Я от тебя еще не отвык. Синяя дверь - капкан, и поворачивает грузовик прямо на Абакан.

Ты покачнулась на вираже, стоп-сигнал не погас, но задувает мне встречь уже глупый, пыльный хакас, дует, заносит твой городок мертвою, серой золой... Русые волосы, взгляд как вздох, профиль на людях злой...

Милая, где мне найти слова, как мне тебя назвать? Переполняется глаз синева горечью тайных свадьб.

Как проволочится ночь твоя в душном купе "Саян"? Милая, милая, ми-ла-я!.. Дверца купе - капкан.

Я ни о чем не хочу гадать: Омск, Красноярск, Москва... Время ведь тать, и пространство - тать... Где мне найти слова?

Только я знаю одно, одно: ночь без тебя пуста. Заледенело напрочь окно. Не разомкнуть уста.

2.

Бессонницей измученные ночи. Безделием отравленные дни, которые, хоть кажутся короче, чем ночи, но длиннее, чем они.

Мучительное царство несвободы, снаружи царство, изнутри - тюрьма. Аэропортов входы и входы, посадок, регистраций кутерьма.

А где-то там царевна Несмеяна живет и вяжет свитер в уголке. Я изнываю в медленной тоске, но... не беру билет до Абакана.

3.

Оленька свет Васильевна, девочка моя милая, пленница птицы Сирина - зверя железнокрылого из Минусинской впадины только во сны несущего, только в пределы памяти, ах! - не в пределы сущего.

Оленька, дорогая моя, как в нас с обой поместится встреча, отодвигаемая днями, неделями, месяцами?

Видимо, стану я не я, если сумею долее жить в плену расстояния между собой и Олею.

Оленька, моя девочка! Как одолеть бессилие? Верить почти и не во что... Разве вот - в птицу Сирина.

4.

Оля, роди мне сына! Оля, земля - зола! Оля, душа застыла на перекрестках зла.

Оля, подходят сроки, смерть разлеглась, сопя. Русый и синеокий, пусть он будет в тебя, умный, добрый, красивый - лучше будет, чем мы... Оля, роди мне сына: изнемогаю от тьмы.

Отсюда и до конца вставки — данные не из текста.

-- ==== Sys2Proof/Machine/Resolve.lean ====
section
/-! DEFINITION. RESOLVE in the twelve addressing modes (41_resolve.md). -/

namespace Sys2Proof.Machine

/-- RESOLVE.ABS (R58). -/
def execResolveAbs (st : State) : Result := resolveWith (encode .resolveAbs) (eaAbsolute st.mem) st

/-- RESOLVE.ABSX (R59). -/
def execResolveAbsx (st : State) : Result :=
  resolveIndexedWith (encode .resolveAbsx) st.regs.x (eaAbsoluteIndexed st.mem) st

/-- RESOLVE.ABSY (R60). -/
def execResolveAbsy (st : State) : Result :=
  resolveIndexedWith (encode .resolveAbsy) st.regs.y (eaAbsoluteIndexed st.mem) st

/-- RESOLVE.ZP (R61). -/
def execResolveZp (st : State) : Result := resolveWith (encode .resolveZp) (eaZeroPage st.mem) st

/-- RESOLVE.ZPX (R62). -/
def execResolveZpx (st : State) : Result :=
  resolveIndexedWith (encode .resolveZpx) st.regs.x (eaZeroPageIndexed st.mem) st

/-- RESOLVE.ZPY (R63). -/
def execResolveZpy (st : State) : Result :=
  resolveIndexedWith (encode .resolveZpy) st.regs.y (eaZeroPageIndexed st.mem) st

/-- RESOLVE.IMM (R64). -/
def execResolveImm (st : State) : Result := resolveWith (encode .resolveImm) eaImmediate st

/-- RESOLVE.REL (R65). -/
def execResolveRel (st : State) : Result := resolveWith (encode .resolveRel) (eaRelative st.mem) st

/-- RESOLVE.IMP (R66, R90): its one effect is the fault entry, whatever the registers hold; none is read. -/
def execResolveImp (st : State) : Result :=
  whileRunning st (raise .invalidModeForResolution (encode .resolveImp) st)

/-- RESOLVE.IND (R67). -/
def execResolveInd (st : State) : Result := resolveWith (encode .resolveInd) (eaIndirect st.config st.mem) st

/-- RESOLVE.IZX (R69). -/
def execResolveIzx (st : State) : Result :=
  resolveIndexedWith (encode .resolveIzx) st.regs.x (eaIndexedIndirect st.config st.mem) st

/-- RESOLVE.IZY (R70). -/
def execResolveIzy (st : State) : Result :=
  resolveIndexedWith (encode .resolveIzy) st.regs.y (eaIndirectIndexed st.config st.mem) st

end Sys2Proof.Machine
end

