/-! ### Steps, faults, reset -/

/-- V-MEM-10, through a step from reset. -/
theorem test_step_illegal :
    (after (step (State.reset.withFetchWord 32 0x00000009))).map (fun t => (t.fault, t.resp, t.mem)) =
      some (some ⟨.illegalCommand, 0x00000009⟩, some ⟨3, 0⟩, State.reset.mem) := by decide
theorem test_step_runs_from_reset :
    (after (step (State.reset.withFetchWord 32 0xFFFF5A01))).map (fun t => (t.mem.cells, t.pending)) =
      some ([(0xFFFF, 0x5A)], []) := by decide
/-- V-FLT-3: no step while the latch is set. -/
theorem test_halted : after (exec (.readMem 0) { State.reset with fault := some ⟨.illegalCommand, 6⟩ }) = none := by decide
/-- V-FLT-4: a reset in the halted state. -/
theorem test_reset_leaves_halt :
    after (step { State.reset with fault := some ⟨.illegalCommand, 6⟩, pending := [.reset [(0x8000, 0xA1)]] }) =
      some { State.reset with mem := ⟨[(0x8000, 0xA1)]⟩ } := by decide

/-! ### Witnesses: for each statement with hypotheses, a state and operands that meet them all -/

/-- Every register written, a byte of memory, bits set everywhere. -/
def sample : State :=
  { State.reset with
    regs := ⟨.val 0x8000, .val 0xFD, .val 0x42, .val 0x04, .val 0x10, .val 0x24⟩
    mem := ⟨[(0x0024, 0x34), (0x8001, 0x20)]⟩ }

/-- PC written, X and Y not. -/
def noIndex : State := st [] (.val 0x8000)

/-- A block that has faulted. -/
def stopped : State := enterFault .illegalCommand 6 sample

theorem witness_EncodeOfDecodeIsTheWord : decode 0xFFFFFF01 = .ok (.writeMem 0xFFFF 0xFF) := by decide
theorem witness_ReadMemAnswersTheByte :
    sample.running ∧ Command.bits 0xFFFF8000 0 3 = 0 ∧ Command.bits 0xFFFF8000 3 13 ≠ 0 := by decide
theorem witness_WriteMemStoresTheByte :
    sample.running ∧ sample.mem.wf ∧ (0 : Word) ≠ 0xFFFF ∧ Command.bits 0x00000081 0 3 = 1 ∧ Command.bits 0x00000081 3 5 ≠ 0 := by
  decide
theorem witness_ReadWordAnswersTheLittleEndianWord :
    sample.running ∧ Command.bits 0x0000000A 0 3 = 2 ∧ Command.bits 0x0000000A 3 13 ≠ 0 := by decide
theorem witness_WriteThenReadReturnsTheByte : sample.running ∧ sample.mem.wf := by decide
theorem witness_WordIsStoredByTwoByteWritesInEitherOrder :
    sample.running ∧ sample.mem.wf ∧ exec (.writeMem 0xFFFF 1) sample = .next (respond 0 (storeByte 0xFFFF 1 sample)) ∧
    (∀ a d, Instr.regWriteP 0xFF ≠ .writeMem a d) ∧
    exec (.regWriteP 0xFF) sample = .next (respond 0 (setP 0xFF sample)) :=
  ⟨by decide, by decide, rfl, by simp, rfl⟩

/-- What a RESOLVE statement without an index assumes: for its address, and for its fault. -/
abbrev plainHypotheses : Prop :=
  sample.running ∧ sample.regs.pc = .val 0x8000 ∧ State.reset.running ∧ State.reset.regs.pc = .unset
/-- What a RESOLVE statement with an index assumes: for its address, for the fault on PC, and for the fault on the index. -/
abbrev indexedHypotheses (index : RegFile → RegCell Byte) (v : Byte) : Prop :=
  plainHypotheses ∧ index sample.regs = .val v ∧ noIndex.running ∧ noIndex.regs.pc = .val 0x8000 ∧ index noIndex.regs = .unset

theorem witness_ResolveAbsoluteIsTheOperandWord : plainHypotheses := by decide
theorem witness_ResolveAbsoluteXAddsXModulo65536 : indexedHypotheses (·.x) 0x04 := by decide
theorem witness_ResolveAbsoluteYAddsYModulo65536 : indexedHypotheses (·.y) 0x10 := by decide
theorem witness_ResolveZeroPageIsTheOperandByte : plainHypotheses := by decide
theorem witness_ResolveZeroPageXAddsXModulo256 : indexedHypotheses (·.x) 0x04 := by decide
theorem witness_ResolveZeroPageYAddsYModulo256 : indexedHypotheses (·.y) 0x10 := by decide
theorem witness_ResolveImmediateIsTheOperandAddress : plainHypotheses := by decide
theorem witness_ResolveRelativeAddsTheSignedByte : plainHypotheses := by decide
theorem witness_ResolveImplicitRaisesInvalidMode : sample.running ∧ State.reset.running := by decide
theorem witness_ResolveIndirectReadsTheWordAtThePointer : plainHypotheses := by decide
theorem witness_ResolveIndexedIndirectIndexesBeforeThePointer : indexedHypotheses (·.x) 0x04 := by decide
theorem witness_ResolveIndirectIndexedIndexesAfterThePointer : indexedHypotheses (·.y) 0x10 := by decide

theorem witness_IndexRegistersAreReadByTheirModesOnly :
    Instr.resolveAbs ∈ addressModes ∧ .resolveAbs ∉ xModes ∧ .resolveAbs ∉ yModes ∧ sample.running ∧ noIndex.running ∧
    Instr.resolveZpx ∈ addressModes ∧ .resolveZpx ∈ xModes ∧ noIndex.regs.x = .unset ∧
    Instr.resolveIzy ∈ addressModes ∧ .resolveIzy ∈ yModes ∧ noIndex.regs.y = .unset ∧
    exec .resolveImm sample = .next (respond 0x8001 sample) := by
  refine ⟨by decide, by decide, by decide, by decide, by decide, by decide, by decide, by decide, by decide, by decide, by decide, rfl⟩
/-- Two blocks that agree on the inputs and on nothing else. -/
theorem witness_ResolveDependsOnItsInputsOnly :
    let other : State := { sample with regs := { sample.regs with s := .unset, a := .unset, p := .val 0 }, resp := some ⟨0, 7⟩ }
    Instr.resolveIzx ∈ addressModes ∧ sample.running ∧ other.running ∧ sample.regs.pc = other.regs.pc ∧
    sample.regs.x = other.regs.x ∧ sample.regs.y = other.regs.y ∧ sample.config = other.config ∧
    (∀ a, sample.mem.read a = other.mem.read a) :=
  ⟨by decide, rfl, rfl, rfl, rfl, rfl, rfl, fun _ => rfl⟩
/-- One witness for each of the three cases, the last two just below the page's end. -/
theorem witness_ParametersMatterOnlyAtThePageEnd :
    let below : State := st [(0x8001, 0xFE)] (.val 0x8000) (.val 0) (.val 0)
    (exec (.readMem 0x24) sample = .next (respond 0x34 sample) ∧ Instr.readMem 0x24 ∉ [.resolveInd, .resolveIzx, .resolveIzy]) ∧
    (exec .resolveInd below = .next (respond 0 below) ∧ below.regs.pc = .val 0x8000 ∧ (operandByte below 0x8000).toNat ≠ 255) ∧
    (exec .resolveIzx below = .next (respond 0 below) ∧ below.regs.x = .val 0 ∧
      ((operandByte below 0x8000).toNat + (0 : Byte).toNat) % 256 ≠ 255) :=
  ⟨⟨rfl, by decide⟩, ⟨rfl, rfl, by decide⟩, ⟨rfl, rfl, by decide⟩⟩
/-- One state for all five clauses: the pointers lie away from the operand bytes. -/
theorem witness_ResolveSeesEarlierWritesAtOnce :
    sample.running ∧ sample.mem.wf ∧ sample.regs.pc = .val 0x8000 ∧
    (0x0020 : Word).toNat = operandWord sample 0x8000 ∧ (0x0020 : Word) ≠ 0x8000 + 1 ∧ (0x0020 : Word) ≠ 0x8000 + 2 ∧
    sample.regs.x = .val 0x04 ∧ (0x0024 : Word).toNat = ((operandByte sample 0x8000).toNat + (0x04 : Byte).toNat) % 256 ∧
    (0x0024 : Word) ≠ 0x8000 + 1 ∧ sample.regs.y = .val 0x10 ∧
    (0x0020 : Word).toNat = (operandByte sample 0x8000).toNat := by decide
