-- ==== Sys2Proof/Machine/Toggles.lean ====
section
/-! DEFINITION. The ten flag toggles (42_display_control.md R124 to R129, R132 to R135), each the common
form of R136 with its register, flag and direction. -/

namespace Sys2Proof.Machine

/-- `DISPON` (42_display_control.md R124). -/
def execDispon (s : State) : Host.Outcome State Fault Refusal :=
  sessionCommand .dispon (toggleCtrl (setFlag s.cfg.k.displayOn)) s

/-- `DISPOFF` (42_display_control.md R125). -/
def execDispoff (s : State) : Host.Outcome State Fault Refusal :=
  sessionCommand .dispoff (toggleCtrl (clearFlag s.cfg.k.displayOn)) s

/-- `CURON` (42_display_control.md R126). -/
def execCuron (s : State) : Host.Outcome State Fault Refusal :=
  sessionCommand .curon (toggleCtrl (setFlag s.cfg.k.cursorOn)) s

/-- `CUROFF` (42_display_control.md R127). -/
def execCuroff (s : State) : Host.Outcome State Fault Refusal :=
  sessionCommand .curoff (toggleCtrl (clearFlag s.cfg.k.cursorOn)) s

/-- `BLNKON` (42_display_control.md R128). -/
def execBlnkon (s : State) : Host.Outcome State Fault Refusal :=
  sessionCommand .blnkon (toggleCtrl (setFlag s.cfg.k.blinkOn)) s

/-- `BLNKOFF` (42_display_control.md R129). -/
def execBlnkoff (s : State) : Host.Outcome State Fault Refusal :=
  sessionCommand .blnkoff (toggleCtrl (clearFlag s.cfg.k.blinkOn)) s

/-- `LTR` (42_display_control.md R132). -/
def execLtr (s : State) : Host.Outcome State Fault Refusal :=
  sessionCommand .ltr (toggleMode (setFlag s.cfg.k.entryLeft)) s

/-- `RTL` (42_display_control.md R133). -/
def execRtl (s : State) : Host.Outcome State Fault Refusal :=
  sessionCommand .rtl (toggleMode (clearFlag s.cfg.k.entryLeft)) s

/-- `ASCRON` (42_display_control.md R134). -/
def execAscron (s : State) : Host.Outcome State Fault Refusal :=
  sessionCommand .ascron (toggleMode (setFlag s.cfg.k.autoscroll)) s

/-- `ASCROFF` (42_display_control.md R135). -/
def execAscroff (s : State) : Host.Outcome State Fault Refusal :=
  sessionCommand .ascroff (toggleMode (clearFlag s.cfg.k.autoscroll)) s

end Sys2Proof.Machine
end

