/-! ### Witnesses: the step -/

theorem witness_StepRunsTheDecodedCommand : constantsWf (s0 [0x02]).cfg.k = true ∧ (s0 [0x02]).halt = false ∧
    decode ((s0 [0x02]).cmd.drop (s0 [0x02]).cp) = .command .clear := by decide

theorem witness_TruncatedCommandHalts : constantsWf (s0 [0x22]).cfg.k = true ∧ (s0 [0x22]).halt = false ∧
    (s0 [0x22]).cmd.drop (s0 [0x22]).cp = 0x22 :: [] ∧
    ((0x22 : Byte), 2) ∈ [((0x01 : Byte), 5), (0x04, 3), (0x20, 10), (0x22, 2), (0x23, 2)] ∧ ([] : List Byte).length + 1 < 2 ∧
    (s0 [0x21, 0x41]).cmd.drop (s0 [0x21, 0x41]).cp = 0x21 :: [0x41] ∧ (0x00 : Byte) ∉ [(0x41 : Byte)] := by decide

/-- A halted block. -/
def halted : State := (s0 [0x02]).takeFault (.invalidRowIndex 9)

theorem witness_HaltStaysUntilReset : halted.halt = true ∧ (∃ t, exec .home halted = .next t) ∧ ∃ u, step halted = .next u :=
  ⟨rfl, ⟨_, rfl⟩, _, rfl⟩

/-- A table that R8 refuses: the strobe bit is the backlight bit. -/
def clashing : Constants := { defaultConstants with en := 0x08 }

theorem witness_StepWithoutACommand : constantsWf clashing = false ∧ halted.halt = true ∧ constantsWf halted.cfg.k = true ∧
    (s0 []).Finished ∧ constantsWf (s0 []).cfg.k = true :=
  ⟨by decide, rfl, by decide, ⟨rfl, rfl⟩, by decide⟩

theorem witness_PlacedWordRuns : constantsWf State.reset.cfg.k = true ∧
    decodeTableWord 40 0x0002102701 = some (.init 0x27 16 2 0) := by decide

/-! ### Witnesses: the ports -/

theorem witness_BusWriteRecordsTheAnswer : (s0 []).sink.answer = .success ∧ (failing 0 (s0 [])).sink.answer = .failure := by
  decide

theorem witness_TransmitOrsTheBacklight : (s0 []).addr = some 0x27 ∧ (s0 []).bl = some 0x00 ∧
    (s0 []).sink.answer = .success ∧ (failing 0 (s0 [])).sink.answer = .failure ∧ (failing 0 (s0 [])).addr = some 0x27 ∧
    (failing 0 (s0 [])).bl = some 0x00 := by decide

theorem witness_DelayChecksItsFloor : (∀ site, floorOf site ≤ delayOf (s0 []).cfg.dly site) ∧
    delayOf (hasty (s0 []) { defaultDelays with clr := 1999 }).cfg.dly .sClr < floorOf .sClr :=
  ⟨s0_delays [], by decide⟩

theorem witness_FourWriteProperty : ∃ t, constantsWf (s0 []).cfg.k = true ∧ (s0 []).addr = some 0x27 ∧
    (s0 []).bl = some 0x00 ∧ (s0 []).cfg.k.registerSelect = 0x01 ∧ writeByte 0x28 0x01 (s0 []) = .done t :=
  ⟨_, by decide, rfl, rfl, rfl, rfl⟩

/-! ### Witnesses: completions -/

theorem witness_SendsComplete : (s0 [0x22, 0x28]).Open 0x27 0x00 ∧ (s0 [0x22, 0x28]).DelaysMeetFloors ∧
    (s0 [0x22, 0x28]).SinkClean := ⟨s0_open _, s0_delays _, s0_sink _⟩

theorem witness_PrintCompletes : (s0 [0x21, 0x00]).Open 0x27 0x00 ∧ (s0 [0x21, 0x00]).DelaysMeetFloors ∧
    (s0 [0x21, 0x00]).SinkClean := ⟨s0_open _, s0_delays _, s0_sink _⟩

theorem witness_InitCompletes : (1 : Byte) ≠ 0 ∧ (255 : Byte) ≠ 0 ∧ State.reset.DelaysMeetFloors ∧ State.reset.SinkClean :=
  ⟨by decide, by decide, s0_delays [], s0_sink []⟩

theorem witness_InitSequenceAndCounts : ∃ t, constantsWf State.reset.cfg.k = true ∧
    State.reset.cfg.k.initForce8 &&& State.reset.cfg.k.en = 0 ∧ State.reset.cfg.k.initSet4 &&& State.reset.cfg.k.en = 0 ∧
    exec (.init 0x27 16 2 0) State.reset = .next t ∧ t.inited = true ∧ t.func = some 0x08 ∧
    State.reset.cfg.dly = defaultDelays := ⟨_, by decide, by decide, by decide, rfl, rfl, rfl, rfl⟩

theorem witness_InitStepDelaysInOrder : ∃ t, exec (.init 0x27 16 2 0) State.reset = .next t ∧ t.inited = true := ⟨_, rfl, rfl⟩

theorem witness_ClearAndHomeComplete : (s0 [0x02]).Open 0x27 0x00 ∧ (s0 [0x02]).DelaysMeetFloors ∧ (s0 [0x02]).SinkClean ∧
    (s0 [0x02]).rows = some 2 ∧ (2 : Byte) ≠ 0 := ⟨s0_open _, s0_delays _, s0_sink _, rfl, by decide⟩

theorem witness_SetcursorCompletes : (s4 []).Open 0x27 0x00 ∧ (s4 []).DelaysMeetFloors ∧ (s4 []).SinkClean ∧
    (s4 []).rows = some 4 ∧ (∀ p ∈ [((0 : Byte), (0x00 : Byte)), (1, 0x40), (2, 0x14), (3, 0x54)], p.1.toNat < (4 : Byte).toNat ∧
      p ∈ [((0 : Byte), (s4 []).cfg.k.rowOff0), (1, (s4 []).cfg.k.rowOff1), (2, (s4 []).cfg.k.rowOff2),
        (3, (s4 []).cfg.k.rowOff3)]) :=
  ⟨(s4_premises _).1, (s4_premises _).2.1, (s4_premises _).2.2, rfl, by simp [s4, s0, State.reset, defaultConfig, defaultConstants]⟩

theorem witness_CtrlTogglesComplete : (s0 []).Open 0x27 0x00 ∧ (s0 []).DelaysMeetFloors ∧ (s0 []).SinkClean ∧
    (s0 []).ctrl = some 0x04 ∧ (Instr.curon, (0x06 : Byte)) ∈ [(Instr.dispon, (0x04 : Byte) ||| (s0 []).cfg.k.displayOn),
      (.curon, 0x04 ||| (s0 []).cfg.k.cursorOn)] :=
  ⟨s0_open _, s0_delays _, s0_sink _, rfl, by decide⟩

theorem witness_ModeTogglesComplete : (s0 []).Open 0x27 0x00 ∧ (s0 []).DelaysMeetFloors ∧ (s0 []).SinkClean ∧
    (s0 []).mode = some 0x02 ∧ (Instr.rtl, (0x00 : Byte)) ∈ [(Instr.ltr, (0x02 : Byte) ||| (s0 []).cfg.k.entryLeft),
      (.rtl, 0x02 &&& ~~~(s0 []).cfg.k.entryLeft)] :=
  ⟨s0_open _, s0_delays _, s0_sink _, rfl, by decide⟩

theorem witness_ScrollsComplete : (s0 [0x16]).Open 0x27 0x00 ∧ (s0 [0x16]).DelaysMeetFloors ∧ (s0 [0x16]).SinkClean :=
  ⟨s0_open _, s0_delays _, s0_sink _⟩

theorem witness_BacklightCommandsWriteOnce : (s0 []).inited = true ∧ (s0 []).addr = some 0x27 ∧
    (Instr.blon, (0x08 : Byte)) ∈ [(Instr.blon, (s0 []).cfg.k.backlightOn), (.bloff, (s0 []).cfg.k.backlightOff)] ∧
    (s0 []).sink.answer = .success ∧ (failing 0 (s0 [])).sink.answer = .failure := by decide

theorem witness_MkcharCompletes : (s0 []).Open 0x27 0x00 ∧ (s0 []).DelaysMeetFloors ∧ (s0 []).SinkClean ∧
    (s0 []).cfg.slotPolicy = .mask ∧ (7 : Byte).toNat ≤ 7 := ⟨s0_open _, s0_delays _, s0_sink _, rfl, by decide⟩

/-! ### Witnesses: faults -/

theorem witness_NotInitializedBeforeAnything : State.reset.inited = false ∧
    ∀ addr cols rows font, Instr.setcursor 9 0 ≠ .init addr cols rows font := ⟨rfl, by simp⟩

/-- Row 4 on a session of five rows, and row 2 on a session of two (90_conflicts.md C4). -/
theorem witness_RowOutOfRangeHalts : (s0 []).inited = true ∧ (s0 []).rows = some 2 ∧
    (4 ≤ (2 : Byte).toNat ∨ (2 : Byte).toNat ≤ (2 : Byte).toNat) ∧ (4 ≤ (4 : Byte).toNat ∨ (5 : Byte).toNat ≤ (4 : Byte).toNat) := by
  decide

theorem witness_SlotPolicyDecides : ∃ t u, (s0 []).inited = true ∧ rejecting.slotPolicy = .reject ∧ 7 < (8 : Byte).toNat ∧
    (s0 []).faultCode ≠ 3 ∧ exec (.mkchar 8 0 0 0 0 0 0 0 0) { s0 [] with cfg := rejecting } = .next t ∧ t.faultCode = 3 ∧
    (s0 [0x03]).cfg.slotPolicy = .mask ∧ step (s0 [0x03]) = .next u :=
  ⟨_, _, rfl, rfl, by decide, by decide, rfl, rfl, rfl, rfl⟩

theorem witness_InitWithoutRowsHalts : State.reset.DelaysMeetFloors ∧ State.reset.SinkClean := ⟨s0_delays [], s0_sink []⟩

theorem witness_InitFaultLeavesNoSession : ∃ t u, exec (.init 0x27 16 2 0) State.reset = .next t ∧ t.inited = true ∧
    exec (.init 0x27 16 0 0) State.reset = .next u ∧ u.inited = false := ⟨_, _, rfl, rfl, rfl, rfl⟩

theorem witness_EveryCommandCompletesOrTakesOneFault : ∃ t u, exec .blon (s0 []) = .next t ∧ t.halt = false ∧
    exec .blon (failing 0 (s0 [])) = .next u ∧ u.halt = true := ⟨_, _, rfl, rfl, rfl, rfl⟩

theorem witness_FailedWriteIsTheLastEvent : ∃ t, exec .curon (failing 2 (s0 [])) = .next t ∧ Event.wf 0x27 0xE4 ∈ t.trace :=
  ⟨_, rfl, by decide⟩

theorem witness_ShortDelayIsTheLastEvent : ∃ t,
    exec .home (hasty (s0 []) { defaultDelays with home := 1999 }) = .next t ∧ Event.d .sHome 1999 ∈ t.trace ∧
      1999 < floorOf .sHome := ⟨_, rfl, by decide, by decide⟩

theorem witness_ShortPowerUpWaitHaltsInit : (hasty (s0 []) { defaultDelays with pwr := 99999 }).cfg.dly.pwr < 100000 := by decide

theorem witness_ValidatorNeverFires : ∃ t, (s0 [0x03]).DelaysMeetFloors ∧ (s0 [0x03]).tvViol = false ∧
    (∀ site us, Event.d site us ∈ (s0 [0x03]).trace → floorOf site ≤ us ∧ us = floorOf site) ∧
    step (s0 [0x03]) = .next t ∧ (∀ site, (s0 [0x03]).faultValue ≠ some (.timingViolation site)) ∧
    (s0 [0x03]).cfg.dly = defaultDelays :=
  ⟨_, s0_delays _, rfl, (by intro _ _ h; cases h), rfl, by simp [s0, State.reset], rfl⟩

theorem witness_AbortedCommandKeepsRegisters : ∃ t, (∀ addr cols rows font, Instr.curon ≠ .init addr cols rows font) ∧
    exec .curon (failing 2 (s0 [])) = .next t ∧ (failing 2 (s0 [])).halt = false ∧ t.halt = true :=
  ⟨_, by simp, rfl, rfl, rfl⟩

/-- A session whose registers hold nothing: no run reaches it (10_state.md R12). -/
def hollow : State := { State.reset with inited := true }

theorem witness_UnwrittenRegisterStops : hollow.inited = true ∧ hollow.bl = none ∧ hollow.addr = none ∧ hollow.rows = none ∧
    hollow.ctrl = none ∧ hollow.mode = none ∧ { s0 [] with addr := none }.bl ≠ none ∧ { s0 [] with addr := none }.addr = none := by
  decide

/-! ### Witnesses: frames -/

theorem witness_OnlyInitWritesGeometry : ∃ t, (∀ addr cols rows font, Instr.clear ≠ .init addr cols rows font) ∧
    exec .clear (s0 []) = .next t := ⟨_, by simp, rfl⟩

theorem witness_InputsNeverChange : ∃ t u, exec .clear (s0 []) = .next t ∧ step (s0 [0x02]) = .next u := ⟨_, _, rfl, rfl⟩

theorem witness_SendingCommandsFrame : ∃ t, exec (.sendcmd 0x28) (s0 []) = .next t := ⟨_, rfl⟩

Оленька, Ольга, Оля, латочка на груди, для утоленья боли хоть укради - роди! По морю, как по тверди, чудо мне соверши для попрания смерти, для спасенья души.

5.

Я сегодня ходил на К-9. Ничего от тебя. Ни-че-го. Что же делать, мой друг, что же делать? - не случается, знать, волшебство.

Я тебя понимаю, конечно: ждешь письма, мол, и почта - дерьмо... Как ничтожно оно, как кромешно, минусинское это МГИМО! Как легко в политичных извивах придавить слишком хрупкую суть... Ну, привет, дорогая. Счастливо. Перетопчемся как-нибудь.

6.

Эти строчки, как птичья стая, разлетаются по листу, словно где-то снега, растая, присушили к себе весну, словно эти слова сбесились и порхать пошли, и летать, вместо нормы своей: бессилья, - благодать неся, благодать.

И под солнечный щебет строчек я читаю, как волшебство, каждый знак твой и каждый росчерк, даже точечку вместо "о".

Только капельку... ну, вот столько... меньше щепочки от креста я печалюсь, что слово "Ольга" не стоит на краю листа.

В магазине сравнений шаря, прихожу к убежденью я: это слово - певческий шарик в узком горлышке соловья, это камень во рту Демосфена на морском берегу крутом, а у ног Демосфена - пена: Афродиты родильный дом, это Древняя Русь, варяги, это Лыбидь, Щек и Хорив, это Олины русые пряди, это я, в них лицо зарыв...

Но щебечут, щебечут птицы, по листу бумаги мечась... Да слетит на твои ресницы добрый сон. Добрый миг. Добрый час.

7.

Водка с корнем. Ананас. Ветер. Время где-то между псом и волком. А на нас никакой почти одежды - лишь внакидочку пиджак. А за пазухою, будто два огромные грейпфрута, груди спелые лежат.

8.

Уходи, ради Бога! совсем уходи! Уходи, если хочешь... Но ты ведь не хочешь. Ты сама посуди: не уходят средь ночи ж, если страсть загрубила соски на груди, не уходят: персты напряженнее струн, не уходят: совсем не зажаты колени, не уходят: ведь время погрязнет во тлене, а на улице, Боже! такой колотун...

А на улице дует хакас и пылит и в глаза норовит, обезумевший, вгрызться... В одеяло - с тобой - с головою - укрыться!.. Тише! Слышишь? Уже ничего не болит.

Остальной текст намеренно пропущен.